Hope and Fear: How Opinions Influence Factuality

Chantal van Son, Marieke van Erp, Antske Fokkens, Piek Vossen


Abstract
Both sentiment and event factuality are fundamental information levels for our understanding of events mentioned in news texts. Most research so far has focused on either modeling opinions or factuality. In this paper, we propose a model that combines the two for the extraction and interpretation of perspectives on events. By doing so, we can explain the way people perceive changes in (their belief of) the world as a function of their fears of changes to the bad or their hopes of changes to the good. This study seeks to examine the effectiveness of this approach by applying factuality annotations, based on FactBank, on top of the MPQA Corpus, a corpus containing news texts annotated for sentiments and other private states.
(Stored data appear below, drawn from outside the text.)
/-- Settles O21, row by row: what the decision, the verification, the end of LOCK_WAIT and the comparison each leave. -/
theorem retuneRowsComplete : Obligations.RetuneRowsComplete := by
  intro s n hn target
  refine ⟨?search, ?verify, ?lockWait, ?monitor⟩
  case search =>
    intro count b hst hb h7
    obtain rfl | h0 := Nat.eq_zero_or_pos b
    · refine ⟨_, exec_bandSearchStepEnd_last hn hst hb, (s.synState_put_band n _).trans hst, ?_, fun _ => ?_,
        fun h => absurd h (lt_irrefl 0)⟩
      · rw [State.setAdpll_get, State.bitOf_put_band _ _ _ h7, State.bitOf_decidedBand]
      · rw [State.setAdpll_adpll]
    · refine ⟨_, exec_bandSearchStepEnd_next hn hst hb h0 h7, (s.synState_put_band n _).trans hst, ?_,
        fun h => absurd h h0.ne', fun _ => ⟨?_, ?_⟩⟩
      · rw [State.setAdpll_get, State.bitOf_put_band _ _ _ h7, bitOf_withBit_ne (by omega), State.bitOf_decidedBand]
      · rw [State.setAdpll_adpll]
      · rw [State.setAdpll_get, State.bitOf_put_band _ _ _ (by omega), bitOf_withBit]
  case verify =>
    intro count hbit pass
    have hpass : s.verifyOk n count = true ↔ pass := s.verifyOk_iff n count
    refine ⟨fun hst e _ hm => ⟨fun hp => ?hit, fun hp => ?miss⟩, fun hst => ?searched⟩
    case hit =>
      refine ⟨_, exec_bandVerifyEnd_hit hn hbit hst hm (hpass.2 hp), ?_, ?_, State.memTouch_lru _ n e⟩
      · rw [State.synState, State.memTouch_get _ _ _ (by decide)]
        exact State.get_put_same _ _ _ _ _ (by decide) (by decide)
      · rw [State.getB, State.memTouch_get _ _ _ (by decide), State.get_put_besides _ _ _ _ (by decide)]
        exact State.getB_putB_same _ _ _ _ _ (by decide) rfl
    case miss =>
      refine ⟨_, exec_bandVerifyEnd_miss hn hbit hst (Bool.eq_false_iff.2 (hp ∘ hpass.1)), State.startSearch_synState _ n,
        State.startSearch_band _ n, ?_, ?_⟩
      · rw [State.getB, State.startSearch_get _ _ (by simp only [regAddr, regInfo]; omega)]
        exact State.memDrop_valid s n hm
      · rw [State.startSearch_adpll]
    case searched =>
      have hrow := exec_bandVerifyEnd_search (count := count) hn hbit hst
      have hjudge : (s.verifyOk n count && targetInRange (s.synTarget n)) = true ↔
          pass ∧ 1150000000 ≤ target ∧ target ≤ 1600000000 := by
        rw [Bool.and_eq_true, hpass, targetInRange_iff]
      refine ⟨fun h => ?_, fun h => ?_⟩
      · rw [if_pos (hjudge.2 h)] at hrow
        obtain ⟨hvalid, htgt, hmode, hband, hfine, hlru, hmem⟩ :=
          ((s.putB F.synStat_HIT false n).put F.synStat_STATE 3 n).memStore_entry n
        refine ⟨_, _, hrow, ?_, ?_, State.memSlot_lt _ n, hmem, hvalid, htgt.trans ?_, hmode.trans ?_, hband.trans ?_,
          hfine.trans ?_, hlru⟩
        · rw [State.synState, State.memStore_get _ _ (by decide)]
          exact State.get_put_same _ _ _ _ _ (by decide) (by decide)
        · rw [State.getB, State.memStore_get _ _ (by decide), State.get_put_besides _ _ _ _ (by decide)]
          exact State.getB_putB_same _ _ _ _ _ (by decide) rfl
        all_goals simp (decide := true) only [State.synTarget, State.putB, State.get_put_besides]
      · rw [if_neg (h ∘ hjudge.1)] at hrow
        exact ⟨_, hrow, State.get_put_same _ _ _ _ _ (by decide) (by decide)⟩
  case lockWait =>
    intro hst
    have hadpll : (s.lockedAt n).adpll n = _ := State.setAdpll_adpll _ n _
    refine ⟨_, exec_lockWaitExpire_due hn hst, State.get_put_same _ _ _ _ _ (by decide) (by decide), ?_, ?_, fun h => ?_⟩ <;>
      rw [hadpll]
    rw [State.lockPhase, if_neg (by omega)]
  case monitor =>
    intro count hst d
    refine ⟨fun hd => ⟨_, exec_phaseMonitorCompare_within hn hst hd, rfl⟩,
      fun hd => ⟨_, exec_phaseMonitorCompare_beyond hn hst hd, ?_⟩⟩
    cases s.getB F.synCfg_AUTO_RELOCK n with
    | false =>
      refine ⟨?_, s.pmonTripped_tripped count, State.get_put_same _ _ _ _ _ (by decide) (by decide)⟩
      exact (State.getB_put_besides _ _ _ _ (by decide)).trans (s.pmonTripped_flSeen count)
    | true =>
      refine ⟨?_, ?_, State.startSearch_synState _ n⟩
      · rw [if_pos rfl, State.startSearch_flSeen]
        exact s.pmonTripped_flSeen count
      · rw [if_pos rfl, State.startSearch_adpll]
        exact s.pmonTripped_tripped count
end
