-- ==== Sys2Proof/Machine/Transport.lean ====
section
/-! DEFINITION. The row queue, the consumer latch, the mailbox and the core-launch handshake (43_transport.md). -/

namespace Sys2Proof.Machine

/-- `Tag(col)`: the row number, bit 8 set for the last row of a frame (R120, R231). -/
def rowTag (p : Params) (col : BitVec 6) : Word :=
  col.setWidth 32 ||| (if col = p.lastCol then 0x00000100 else 0)

/-- `Push(row, tag)`, a copy of the row (R231, R97). -/
def State.push (s : State) (row : List Byte) (tag : Word) : State := { s with q := s.q ++ [⟨row, tag⟩] }

/-- A QTAG read: pop the head, copy its payload into the latch, return its tag; stalls on an empty queue (R233, R234). -/
def State.popRow (s : State) : Option (Word × State) :=
  match s.q with
  | [] => none
  | e :: rest => some (e.tag, { s with q := rest, qout := Memory.putBytes [] 0 e.payload })

/-- An MB_TX read: empty the channel, return its word; stalls on an empty channel (R239). -/
def State.takeMbTx (s : State) : Option (Word × State) :=
  if s.mbTx.valid then some (s.mbTx.data, { s with mbTx := { s.mbTx with valid := false } }) else none

/-- An MB_RX write: accepted only in HS_WAIT and into an empty channel (R240). -/
def State.putMbRx (s : State) (v : Word) : State :=
  if s.hsState = .wait ∧ !s.mbRx.valid then { s with mbRx := ⟨true, v⟩ } else s.setErr .mbDrop

/-- `hs_seq[hs_idx]` (R51); none for index HS_LEN = 3, where there is no word (log 11). -/
def State.hsWord (s : State) : Option Word :=
  if s.hsIdx = 0 then some s.hsVec
  else if s.hsIdx = 1 then some s.hsSp
  else if s.hsIdx = 2 then some s.hsEntry
  else none

/-- HS_SEND; none where the step is not enabled (R242). -/
def State.hsSend (s : State) : Option State :=
  if s.hsState = .send ∧ !s.mbTx.valid then
    s.hsWord.map fun w => { s with mbTx := ⟨true, w⟩, hsState := .wait }
  else none

/-- The handshake after an echo: advance on the word sent, HS_DONE after the last, else send again (R243). -/
def State.hsEcho (s : State) (sent : Word) : State :=
  let t := { s with mbRx := { s.mbRx with valid := false } }
  if s.mbRx.data = sent then
    { t with hsIdx := t.hsIdx + 1, hsState := if t.hsIdx + 1 = 3 then .done else .send }
  else { t with hsState := .send }

/-- HS_CHECK; none where the step is not enabled (R243). -/
def State.hsCheck (s : State) : Option State :=
  if s.hsState = .wait ∧ s.mbRx.valid then s.hsWord.map s.hsEcho else none

/-- HANDSHAKE_START: once, from HS_IDLE, in any scan state (R241). -/
def execHandshakeStart (s : State) : Host.Outcome State Fault Refusal :=
  .next (if s.hsState = .idle then { s with hsIdx := 0, hsState := .send } else s.setErr .stateReject)

end Sys2Proof.Machine
end

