-- ==== Sys2Proof/Machine/Core.lean ====
section
/-! DEFINITION. The machine behind Host/Core.lean. -/

def Sys2Proof.core : Host.Core := { State := Sys2Proof.Machine.State, Fault := Sys2Proof.Machine.Fault,
                                    Refusal := Sys2Proof.Machine.Refusal, step := Sys2Proof.Machine.step,
                                    reset := Sys2Proof.Machine.State.reset }
end

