/-! Fault entry (R306). -/

@[simp] theorem State.scanFault_params (c : BitVec 4) :
    (s.scanFault c).params = s.params := by dsimp only [State.scanFault]
@[simp] theorem State.scanFault_state (c : BitVec 4) :
    (s.scanFault c).state = .fault := by dsimp only [State.scanFault]
@[simp] theorem State.scanFault_phase (c : BitVec 4) :
    (s.scanFault c).phase = .issue := by dsimp only [State.scanFault]
@[simp] theorem State.scanFault_col (c : BitVec 4) : (s.scanFault c).col = s.col := by dsimp only [State.scanFault]
@[simp] theorem State.scanFault_pend (c : BitVec 4) :
    (s.scanFault c).pend = .both false := by dsimp only [State.scanFault]
@[simp] theorem State.scanFault_edge (c : BitVec 4) :
    (s.scanFault c).edge = .both false := by dsimp only [State.scanFault]
@[simp] theorem State.scanFault_eoc (c : BitVec 4) : (s.scanFault c).eoc = s.eoc := by dsimp only [State.scanFault]
@[simp] theorem State.scanFault_cnt (c : BitVec 4) : (s.scanFault c).cnt = .both 0 := by dsimp only [State.scanFault]
@[simp] theorem State.scanFault_chain (c : BitVec 4) :
    (s.scanFault c).chain = s.chain := by dsimp only [State.scanFault]
@[simp] theorem State.scanFault_rowbuf (c : BitVec 4) :
    (s.scanFault c).rowbuf = s.rowbuf := by dsimp only [State.scanFault]
@[simp] theorem State.scanFault_frame (c : BitVec 4) :
    (s.scanFault c).frame = s.frame := by dsimp only [State.scanFault]
@[simp] theorem State.scanFault_q (c : BitVec 4) : (s.scanFault c).q = s.q := by dsimp only [State.scanFault]
@[simp] theorem State.scanFault_qout (c : BitVec 4) : (s.scanFault c).qout = s.qout := by dsimp only [State.scanFault]
@[simp] theorem State.scanFault_err (c : BitVec 4) : (s.scanFault c).err = s.err := by dsimp only [State.scanFault]
@[simp] theorem State.scanFault_config (c : BitVec 4) :
    (s.scanFault c).config = s.config := by dsimp only [State.scanFault]
@[simp] theorem State.scanFault_timeout (c : BitVec 4) :
    (s.scanFault c).timeout = s.timeout := by dsimp only [State.scanFault]
@[simp] theorem State.scanFault_faultReg (c : BitVec 4) :
    (s.scanFault c).faultReg = s.faultWord c := by dsimp only [State.scanFault]
@[simp] theorem State.scanFault_hsVec (c : BitVec 4) :
    (s.scanFault c).hsVec = s.hsVec := by dsimp only [State.scanFault]
@[simp] theorem State.scanFault_hsSp (c : BitVec 4) : (s.scanFault c).hsSp = s.hsSp := by dsimp only [State.scanFault]
@[simp] theorem State.scanFault_hsEntry (c : BitVec 4) :
    (s.scanFault c).hsEntry = s.hsEntry := by dsimp only [State.scanFault]
@[simp] theorem State.scanFault_hsState (c : BitVec 4) :
    (s.scanFault c).hsState = s.hsState := by dsimp only [State.scanFault]
@[simp] theorem State.scanFault_hsIdx (c : BitVec 4) :
    (s.scanFault c).hsIdx = s.hsIdx := by dsimp only [State.scanFault]
@[simp] theorem State.scanFault_mbTx (c : BitVec 4) : (s.scanFault c).mbTx = s.mbTx := by dsimp only [State.scanFault]
@[simp] theorem State.scanFault_mbRx (c : BitVec 4) : (s.scanFault c).mbRx = s.mbRx := by dsimp only [State.scanFault]
@[simp] theorem State.scanFault_cs (c : BitVec 4) : (s.scanFault c).cs = s.cs := by dsimp only [State.scanFault]
@[simp] theorem State.scanFault_linkReady (c : BitVec 4) :
    (s.scanFault c).linkReady = s.linkReady := by dsimp only [State.scanFault]
@[simp] theorem State.scanFault_srOut (c : BitVec 4) :
    (s.scanFault c).srOut = s.srOut := by dsimp only [State.scanFault]
@[simp] theorem State.scanFault_hist (c : BitVec 4) : (s.scanFault c).hist = s.hist := by dsimp only [State.scanFault]
@[simp] theorem State.scanFault_pins (c : BitVec 4) : (s.scanFault c).pins = s.pins := by dsimp only [State.scanFault]
@[simp] theorem State.scanFault_ctrl (c : BitVec 4) : (s.scanFault c).ctrl = s.ctrl := by dsimp only [State.scanFault]
@[simp] theorem State.scanFault_cons (c : BitVec 4) : (s.scanFault c).cons = s.cons := by dsimp only [State.scanFault]
@[simp] theorem State.scanFault_answers (c : BitVec 4) :
    (s.scanFault c).answers = s.answers := by dsimp only [State.scanFault]
@[simp] theorem State.scanFault_turns (c : BitVec 4) :
    (s.scanFault c).turns = s.turns := by dsimp only [State.scanFault]
@[simp] theorem State.scanFault_linkPort (c : BitVec 4) :
    (s.scanFault c).linkPort = s.linkPort := by dsimp only [State.scanFault]
@[simp] theorem State.scanFault_epoch (c : BitVec 4) :
    (s.scanFault c).epoch = s.epoch := by dsimp only [State.scanFault]
@[simp] theorem State.scanFault_draws (c : BitVec 4) :
    (s.scanFault c).draws = s.draws := by dsimp only [State.scanFault]

/-! The end of a SERVICE step (R201). -/

@[simp] theorem State.served_params (d : Dev) : (s.served d).params = s.params := by dsimp only [State.served]
@[simp] theorem State.served_state (d : Dev) : (s.served d).state = s.state := by dsimp only [State.served]
@[simp] theorem State.served_phase (d : Dev) :
    (s.served d).phase = if !(s.pend.set d false).a ∧ !(s.pend.set d false).b then .handoff else s.phase := by dsimp only [State.served]
@[simp] theorem State.served_col (d : Dev) : (s.served d).col = s.col := by dsimp only [State.served]
@[simp] theorem State.served_pend (d : Dev) : (s.served d).pend = s.pend.set d false := by dsimp only [State.served]
@[simp] theorem State.served_edge (d : Dev) : (s.served d).edge = s.edge.set d false := by dsimp only [State.served]
@[simp] theorem State.served_eoc (d : Dev) : (s.served d).eoc = s.eoc := by dsimp only [State.served]
@[simp] theorem State.served_cnt (d : Dev) : (s.served d).cnt = s.cnt.set d 0 := by dsimp only [State.served]
@[simp] theorem State.served_chain (d : Dev) : (s.served d).chain = s.chain := by dsimp only [State.served]
@[simp] theorem State.served_rowbuf (d : Dev) : (s.served d).rowbuf = s.rowbuf := by dsimp only [State.served]
@[simp] theorem State.served_frame (d : Dev) : (s.served d).frame = s.frame := by dsimp only [State.served]
@[simp] theorem State.served_q (d : Dev) : (s.served d).q = s.q := by dsimp only [State.served]
@[simp] theorem State.served_qout (d : Dev) : (s.served d).qout = s.qout := by dsimp only [State.served]
@[simp] theorem State.served_err (d : Dev) : (s.served d).err = s.err := by dsimp only [State.served]
@[simp] theorem State.served_config (d : Dev) : (s.served d).config = s.config := by dsimp only [State.served]
@[simp] theorem State.served_timeout (d : Dev) : (s.served d).timeout = s.timeout := by dsimp only [State.served]
@[simp] theorem State.served_faultReg (d : Dev) : (s.served d).faultReg = s.faultReg := by dsimp only [State.served]
@[simp] theorem State.served_hsVec (d : Dev) : (s.served d).hsVec = s.hsVec := by dsimp only [State.served]
@[simp] theorem State.served_hsSp (d : Dev) : (s.served d).hsSp = s.hsSp := by dsimp only [State.served]
@[simp] theorem State.served_hsEntry (d : Dev) : (s.served d).hsEntry = s.hsEntry := by dsimp only [State.served]
@[simp] theorem State.served_hsState (d : Dev) : (s.served d).hsState = s.hsState := by dsimp only [State.served]
@[simp] theorem State.served_hsIdx (d : Dev) : (s.served d).hsIdx = s.hsIdx := by dsimp only [State.served]
@[simp] theorem State.served_mbTx (d : Dev) : (s.served d).mbTx = s.mbTx := by dsimp only [State.served]
@[simp] theorem State.served_mbRx (d : Dev) : (s.served d).mbRx = s.mbRx := by dsimp only [State.served]
@[simp] theorem State.served_cs (d : Dev) : (s.served d).cs = s.cs := by dsimp only [State.served]
@[simp] theorem State.served_linkReady (d : Dev) :
    (s.served d).linkReady = s.linkReady := by dsimp only [State.served]
@[simp] theorem State.served_srOut (d : Dev) : (s.served d).srOut = s.srOut := by dsimp only [State.served]
@[simp] theorem State.served_hist (d : Dev) : (s.served d).hist = s.hist := by dsimp only [State.served]
@[simp] theorem State.served_pins (d : Dev) : (s.served d).pins = s.pins := by dsimp only [State.served]
@[simp] theorem State.served_ctrl (d : Dev) : (s.served d).ctrl = s.ctrl := by dsimp only [State.served]
@[simp] theorem State.served_cons (d : Dev) : (s.served d).cons = s.cons := by dsimp only [State.served]
@[simp] theorem State.served_answers (d : Dev) : (s.served d).answers = s.answers := by dsimp only [State.served]
@[simp] theorem State.served_turns (d : Dev) : (s.served d).turns = s.turns := by dsimp only [State.served]
@[simp] theorem State.served_linkPort (d : Dev) : (s.served d).linkPort = s.linkPort := by dsimp only [State.served]
@[simp] theorem State.served_epoch (d : Dev) : (s.served d).epoch = s.epoch := by dsimp only [State.served]
@[simp] theorem State.served_draws (d : Dev) : (s.served d).draws = s.draws := by dsimp only [State.served]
Our findings suggest that this approach can be valuable for the understanding of perspectives, but that there is still some work to do on the refinement of the integration.
Anthology ID:
L14-1194
Volume:
Proceedings of the Ninth International Conference on Language Resources and Evaluation (LREC'14)
Month:
May
Year:
2014
Address:
Reykjavik, Iceland
Venue:
LREC
SIG:
Publisher:
European Language Resources Association (ELRA)
Note:
Pages:
3857–3864
Language:
URL:
http://www.lrec-conf.org/proceedings/lrec2014/pdf/188_Paper.pdf
DOI:
Bibkey:
Cite (ACL):
Chantal van Son, Marieke van Erp, Antske Fokkens, and Piek Vossen. 2014. Hope and Fear: How Opinions Influence Factuality. In Proceedings of the Ninth International Conference on Language Resources and Evaluation (LREC'14), pages 3857–3864, Reykjavik, Iceland. European Language Resources Association (ELRA).
Cite (Informal):
Hope and Fear: How Opinions Influence Factuality (van Son et al., LREC 2014)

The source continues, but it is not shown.